Art BEAUTY ENTERTAINMENT

Art Spotting: Inventing Abstraction

Written by Casey

Inventing Abstraction at The MOMA

My mom has been saying for a while, “Casey I really want to see this exhibit at the MOMA” and I had no idea what she was talking about until now.

“In 1912, in several European cities, a handful of artists—Vasily Kandinsky, Frantisek Kupka, Francis Picabia, and Robert Delaunay—presented the first abstract pictures to the public. Inventing Abstraction, 1910–1925 celebrates the centennial of this bold new type of artwork, tracing the development of abstraction as it moved through a network of modern artists, from Marsden Hartley and Marcel Duchamp to Piet Mondrian and Kazimir Malevich, sweeping across nations and across media.

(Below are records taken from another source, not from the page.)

/-- The hold-off a source passes: its group's, 0 for GROUP 0xFF (R442). -/
def State.holdOff (s : State) (src : Nat) : Nat :=
  let g := s.fld (ICU_SRC_GROUP src)
  if g < 32 then s.fld (ICU_HOLD_HOLD g) else 0

/-- Offer an eligible source: delivered at once, with its group then held, or made to wait behind a held group
(R442). -/
def State.offer (s : State) (src : Nat) : State × Option Nat :=
  if s.eligible src then
    let g := s.fld (ICU_SRC_GROUP src)
    if s.icu.held.any (fun p => decide (p.1 = g)) then
      let t := s.unwait src
      ({ t with icu := { t.icu with waiting := t.icu.waiting ++ [src] } }, none)
    else
      let h := s.holdOff src
      let t := if h = 0 then s else
        { s with icu := { s.icu with held := putPair s.icu.held g (s.clk.core + h * coreUs) } }
      t.deliver src
  else (s.unwait src, none)

/-- Mark a source pending, or AGAIN where it is pending already, without delivery (R439). -/
def State.markPend (s : State) (src : Nat) (stamp : Time) : State :=
  if s.flag (ICU_SRC_PEND src) then s.setFld (ICU_SRC_AGAIN src) 1
  else
    let t := s.setFld (ICU_SRC_PEND src) 1
    { t with icu := { t.icu with stamps := putPair t.icu.stamps src stamp } }

/-- Raise a source with a stamp and offer it, once (R439). A full queue raises source 6 in turn (Table — Global
interrupt sources), by the wrapper below. -/
def State.raiseOnce (s : State) (src : Nat) (stamp : Time) : State × Option Nat :=
  let was := s.flag (ICU_SRC_PEND src)
  let t := s.markPend src stamp
  if was then (t, none) else t.offer src

/-- The sources that deliveries raise in turn, one after another. The chain ends by itself before `n` runs out: only 6, 683 and
684 are raised so, 6 at most once while it is pending, 683 while the forward FIFO of 64 has room, 684 while FWD_OVF of 8 bits
increases. -/
def State.chain : Nat → State × Option Nat → State
  | 0, r => match r.2 with
    | none => r.1
    | some k => r.1.markPend k r.1.now
  | n + 1, r => match r.2 with
    | none => r.1
    | some k => State.chain n (r.1.raiseOnce k r.1.now)

/-- The source a delivery raised in turn is raised and delivered itself (R439). -/
def State.afterFull (r : State × Option Nat) : State := State.chain 400 r

/-- Raise an interrupt source with a given stamp (R439, R445). -/
def State.raiseAt (src : Nat) (stamp : Time) (s : State) : State :=
  if s.icuRuns then (State.afterFull (s.raiseOnce src stamp)).driveInt else s

/-- Raise an interrupt source now (R439, R77). -/
def State.raise (src : Nat) (s : State) : State := s.raiseAt src s.now

/-- Deliver sources one after another; those no longer eligible drop out. -/
def State.deliverAll (srcs : List Nat) (s : State) : State :=
  (forEach srcs (fun src t => if t.eligible src then State.afterFull (t.deliver src) else t.unwait src) s).driveInt

/-- After queue entries left: deliveries that found the queue full are made while there is room (R441). -/
def State.refillQueue (s : State) : State :=
  s.deliverAll ((s.icu.stuck.filter (fun src => decide (s.fld (ICU_SRC_DEST src) = 3))).take (64 - s.icu.queue.length))

/-- The device has taken an address: the forwarded sources leave (R440). -/
def State.forwardStuck (s : State) : State :=
  s.deliverAll (s.icu.stuck.filter (fun src => decide (s.fld (ICU_SRC_DEST src) = 4)))

/-- Set a flag and raise the source listed as raised when it is set, whether or not it already reads 1 (R484). -/
def State.flagRaise (f : Fld) (src : Nat) (s : State) : State := (s.setFld f 1).raise src

/-! ### Sheets -/

/-- The ADDRESS field of a sheet made now (R392). -/
def State.sheetAddress (s : State) : BitVec 16 :=
  if s.flag LNK_ADDR_UNADDR then 0x8000 else BitVec.ofNat 16 (s.fld LNK_ADDR_ADDR)

/-- Put a sheet into the journal queue: numbered at once, or waiting for the head search; a full queue loses it
(R394). Source 617 at the rise from 23 to 24 (R399). -/
def State.queueSheet (type : Nat) (payload : List Byte) (s : State) : State :=
  if s.jnl.queue.length < 32 then
    let sh : Sheet := ⟨s.now, s.sheetAddress, if s.jnl.searching then none else some s.jnl.next, type, payload⟩
    let t := { s with jnl := { s.jnl with
      queue := s.jnl.queue ++ [sh], next := if s.jnl.searching then s.jnl.next else s.jnl.next + 1 } }
    onlyIf (t.jnl.queue.length == 24) (State.raise 617) t
  else
    let t := s.bump JNL_LOST_LOST
    let t := { t with jnl := { t.jnl with
      lostNow := t.jnl.lostNow + 1
      lostFirst := if t.jnl.lostNow = 0 then s.now else t.jnl.lostFirst
      lostLast := s.now } }
    t.flagRaise JNL_STAT_LOST_EV 615

/-- A type of Table — Fault code blocks: a fault's code (R13). -/
def isCode (type : Nat) : Bool := decide (0x0101 ≤ type) && decide (type ≤ 0x0EFF)

/-- A recorded fault with a code other than 0x0221 ends the hope of a retry (R213). -/
def State.noteFault (type : Nat) (s : State) : State :=
  if isCode type && type != 0x0221 then { s with jnl := { s.jnl with onlyShorts := false } } else s

/-- Make a sheet (R394). A code sheet that is made sets its GLB_SUMMARY block bit and LAST_CODE, source 7 (R447). -/
def State.sheet (type : Nat) (payload : List Byte) (s : State) : State :=
  let s := s.noteFault type
  if s.jnl.queue.length < 32 && isCode type then
    let t := s.queueSheet type payload
    let t := t.setFld GLB_SUMMARY_LAST_CODE type
    (t.setReg GLB_SUMMARY (t.reg GLB_SUMMARY ||| BitVec.ofNat 32 (1 <<< (type / 256)))).raise 7
  else s.queueSheet type payload

/-! ### Configuration errors -/

/-- The CFG_ERR flag, the record register and the interrupt source of the block at an address (R9, R10). -/
def cfgErrOf (a : Nat) : Fld × Nat × Nat :=
  match a / 0x10000 with
  | 0x0 => (GLB_STAT_CFG_ERR, 0, 1)
  | 0x1 => (RPC_CFG_ERR_INFO_CFG_ERR, RPC_CFG_ERR_INFO, 13)
  | 0x2 => (OTP_STAT_CFG_ERR, OTP_CFG_ERR_INFO, 14)
  | 0x3 => (STM_STAT_CFG_ERR, STM_CFG_ERR_INFO, 29)
  | 0x4 => (RTC_STAT_CFG_ERR, BKD_CFG_ERR_INFO, 792)
  | 0x5 => (BND_STAT_CFG_ERR, BND_CFG_ERR_INFO, 21)
  | 0x10 => (BRK_STAT_CFG_ERR (a / 0x1000 % 16), BRK_CFG_ERR_INFO (a / 0x1000 % 16), 64 + 16 * (a / 0x1000 % 16) + 5)
  | 0x12 => (VCP_STAT_CFG_ERR, VCP_CFG_ERR_INFO, 326)
  | 0x13 => (SEQ_STAT_CFG_ERR, SEQ_CFG_ERR_INFO, 365)
  | 0x14 => (MSR_STAT_CFG_ERR, MSR_CFG_ERR_INFO, 425)
  | 0x16 => (CEL_STAT_CFG_ERR, CEL_CFG_ERR_INFO, 521)
  | 0x17 => (CPM_CHG_STAT_CFG_ERR, CPM_CFG_ERR_INFO, 585)
  | 0x18 => (MTR_STAT_CFG_ERR, MTR_CFG_ERR_INFO, 614)
  | 0x19 => (JNL_STAT_CFG_ERR, JNL_CFG_ERR_INFO, 619)
  | 0x1A => (LNK_STAT_CFG_ERR, LNK_CFG_ERR_INFO, 686)
  | 0x1B => (ICU_STAT_CFG_ERR, ICU_CFG_ERR_INFO, 2)
  | 0x1C => (WDG_STAT_CFG_ERR, WDG_CFG_ERR_INFO, 770)
  | _ => (HST_STAT_CFG_ERR, HST_CFG_ERR_INFO, 3)

/-- The byte offset of a register within its block: within BRK_n for a brick, within the 64 KB window otherwise. -/
def blockOffset (a : Nat) : Nat := if a / 0x10000 = 0x10 then a % 0x1000 else a % 0x10000

/-- A write to `a` is ignored as a whole for the field at bit `b`: CFG_ERR is set and its source raised at every
occurrence (R484), the record takes the first error only (R9, R10). REG_OFFSET has 12 bits; for an offset that does not
fit them (the ICU_SRC words) the spec states no value, and the record takes a free one (DESIGN CHOICE, safe: log
entry 8). -/
def State.cfgErr (a b : Nat) (s : State) : State :=
  let e := cfgErrOf a
  let fresh := !s.flag e.1
  let s := if fresh && e.2.1 != 0 then
      if blockOffset a < 4096 then s.setReg e.2.1 (s.reg e.2.1 &&& 0x80000000 ||| BitVec.ofNat 32 (blockOffset a <<< 16 + b))
      else
        let r := s.takeFree 12
        r.2.setReg e.2.1 (BitVec.ofNat 32 (r.1 <<< 16 + b))
    else s
  s.flagRaise e.1 e.2.2

/-- PATH of GLB_BUS_ERR_INFO; it has one code for the device's processors (DEDUCED: log entry 37). -/
def pathCode : Path → Nat
  | .spi => 0 | .i2c => 1 | .link => 2 | .sup => 3 | .svc0 => 3 | .svc1 => 3

/-- The path of the shadows and buffers: the two host ports are one (R430). -/
def pathShadow : Path → Nat
  | .spi => 0 | .i2c => 0 | .link => 1 | .sup => 2 | .svc0 => 3 | .svc1 => 4

/-- A bus error of a kind at an address: the record takes the first one, source 0 is raised (R429, R484). -/
def State.busErr (p : Path) (kind : Nat) (a : Word) (s : State) : State :=
  let s := if s.flag GLB_STAT_BUS_ERR then s
    else (s.setReg GLB_BUS_ERR_INFO (BitVec.ofNat 32 (pathCode p <<< 30 + kind <<< 27))).setReg GLB_BUS_ERR_ADDR a
  s.flagRaise GLB_STAT_BUS_ERR 0

/-- Freeze a word for a path: its reads return `v` until it is frozen again or dropped (R81, R387). -/
def State.freeze (p : Path) (a : Nat) (v : Word) (s : State) : State :=
  { s with shadow := putPair s.shadow (pathShadow p, a) v }

/-! ### Byte memories -/

/-- The byte at an address: the listed cell, or what an unlisted one reads as. -/
def cellAt (d : Byte) : List Host.Cell → Nat → Byte
  | [], _ => d
  | c :: r, a => if c.1 = a then c.2 else cellAt d r a

/-- Insert a cell in rising order. -/
def insertCell (a : Nat) (v : Byte) : List Host.Cell → List Host.Cell
  | [] => [(a, v)]
  | c :: r => if a < c.1 then (a, v) :: c :: r else c :: insertCell a v r

/-- Remove the cell at an address. -/
def dropCell (a : Nat) : List Host.Cell → List Host.Cell
  | [] => []
  | c :: r => if c.1 = a then dropCell a r else c :: dropCell a r

/-- Write a byte, keeping the canonical form. -/
def setCell (d : Byte) (a : Nat) (v : Byte) (m : List Host.Cell) : List Host.Cell :=
  if v = d then dropCell a m else insertCell a v (dropCell a m)

/-- Write a byte string from an address on. -/
def setCells (d : Byte) : Nat → List Byte → List Host.Cell → List Host.Cell
  | _, [], m => m
  | a, b :: r, m => setCells d (a + 1) r (setCell d a b m)

/-- The canonical form of a byte memory: addresses strictly rising, no cell that equals what an unlisted byte reads as. -/
def Memory.wf (d : Byte) (m : List Host.Cell) : Bool :=
  decide (m.Pairwise (fun x y => x.1 < y.1)) && m.all (fun c => c.2 != d)

/-- The canonical form of the register list: addresses strictly rising, no word that equals its register's reset value. -/
def Registers.wf (l : List (Nat × Word)) : Bool :=
  decide (l.Pairwise (fun x y => x.1 < y.1)) && l.all (fun e => e.2 != regReset e.1)

/-- What an unlisted byte of the flash reads as: an erased one (R393; DESIGN CHOICE: log entry 7). -/
def flashBlank : Byte := 0xFF
/-- What an unlisted byte of the sample RAM reads as (DESIGN CHOICE, unsafe: log entry 7). -/
def sramBlank : Byte := 0

def State.flashAt (s : State) (a : Nat) : Byte := cellAt flashBlank s.flash a
/-- `n` bytes of flash from an address on. -/
def State.flashRead (s : State) (a n : Nat) : List Byte := (List.range n).map (fun i => s.flashAt (a + i))
def State.flashWrite (a : Nat) (l : List Byte) (s : State) : State := { s with flash := setCells flashBlank a l s.flash }
/-- Erase the flash bytes from `a` up to, not including, `e`. -/
def State.flashErase (a e : Nat) (s : State) : State :=
  { s with flash := s.flash.filter (fun c => decide (c.1 < a) || decide (e ≤ c.1)) }
/-- The byte offset in the sample RAM (R291). -/
def State.sramAt (s : State) (a : Nat) : Byte := cellAt sramBlank s.sram a
def State.sramWrite (a : Nat) (l : List Byte) (s : State) : State := { s with sram := setCells sramBlank a l s.sram }

/-! ### Bricks -/

/-- The hidden state of brick `n`; a fresh one where there is none. -/
def State.brick (s : State) (n : Nat) : Brick := s.brk.getD n Brick.fresh
def State.setBrick (n : Nat) (b : Brick) (s : State) : State := { s with brk := s.brk.set n b }
def State.updBrick (n : Nat) (f : Brick → Brick) (s : State) : State := s.setBrick n (f (s.brick n))

/-- Brick states (R182). -/
def brkUnassigned : Nat := 0
def brkStopped : Nat := 1
def brkStarting : Nat := 2
def brkRunning : Nat := 3
def brkStopping : Nat := 4
def brkHalted : Nat := 5

/-- Brick `n`'s interrupt source `k` (R188, R216). -/
def brkSrc (n k : Nat) : Nat := 64 + 16 * n + k

/-- Change a brick's STATE; source k = 5 at every change (R188, R484). -/
def State.setBrkState (n st : Nat) (s : State) : State :=
  if s.fld (BRK_STAT_STATE n) = st then s else (s.setFld (BRK_STAT_STATE n) st).raise (brkSrc n 5)

/-- The bricks of the converter that brick `ld` leads: the leader, its followers and secondaries. -/
def State.members (s : State) (ld : Nat) : List Nat :=
  (List.range 16).filter (fun n => s.fld (BRK_CFG_ROLE n) != 0 && s.fld (BRK_CFG_LEADER n) == ld)

/-! ### The bond in force -/

def State.tile (s : State) (type inst : Nat) : Option Tile := tileOf s.bnd.tiles type inst
/-- A byte, a 16-bit and a 32-bit field of a tile; a default where the bond has no such tile. -/
def State.t8 (s : State) (type inst o d : Nat) : Nat := match s.tile type inst with | some t => t.u8 o | none => d
def State.t16 (s : State) (type inst o d : Nat) : Nat := match s.tile type inst with | some t => t.u16 o | none => d
def State.t32 (s : State) (type inst o d : Nat) : Nat := match s.tile type inst with | some t => t.u32 o | none => d
def State.ts16 (s : State) (type inst o : Nat) (d : Int) : Int := match s.tile type inst with | some t => t.s16 o | none => d
/-- A bond is in force. -/
def State.hasBond (s : State) : Bool := !s.bnd.tiles.isEmpty

/-- FUNC and OFF_LEVEL of GPIO_n (pin tile). -/
def State.gpioFunc (s : State) (n : Nat) : Nat := s.t8 0xD 0 (4 * n) 0
def State.gpioOff (s : State) (n : Nat) : Bool := s.t8 0xD 0 (4 * n + 1) 0 == 1

end Sys2Proof.Machine
end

The exhibition brings together many of the most influential works in abstraction’s early history and covers a wide range of artistic production, including paintings, drawings, books, sculptures, films, photographs, sound poems, atonal music, and non-narrative dance, to draw a cross-media portrait of these watershed years.”

Via The MOMA.

About the author

Casey

BLEU. She's an oasis child busy being born in New York. She lives in the East Village and spends time writing, reading, making movies, shopping at Chrome Hearts and Opening Ceremony. You might find her indulging at Momofuku, or, she is spinning off those calories at Equinox while simultaneously doing homework.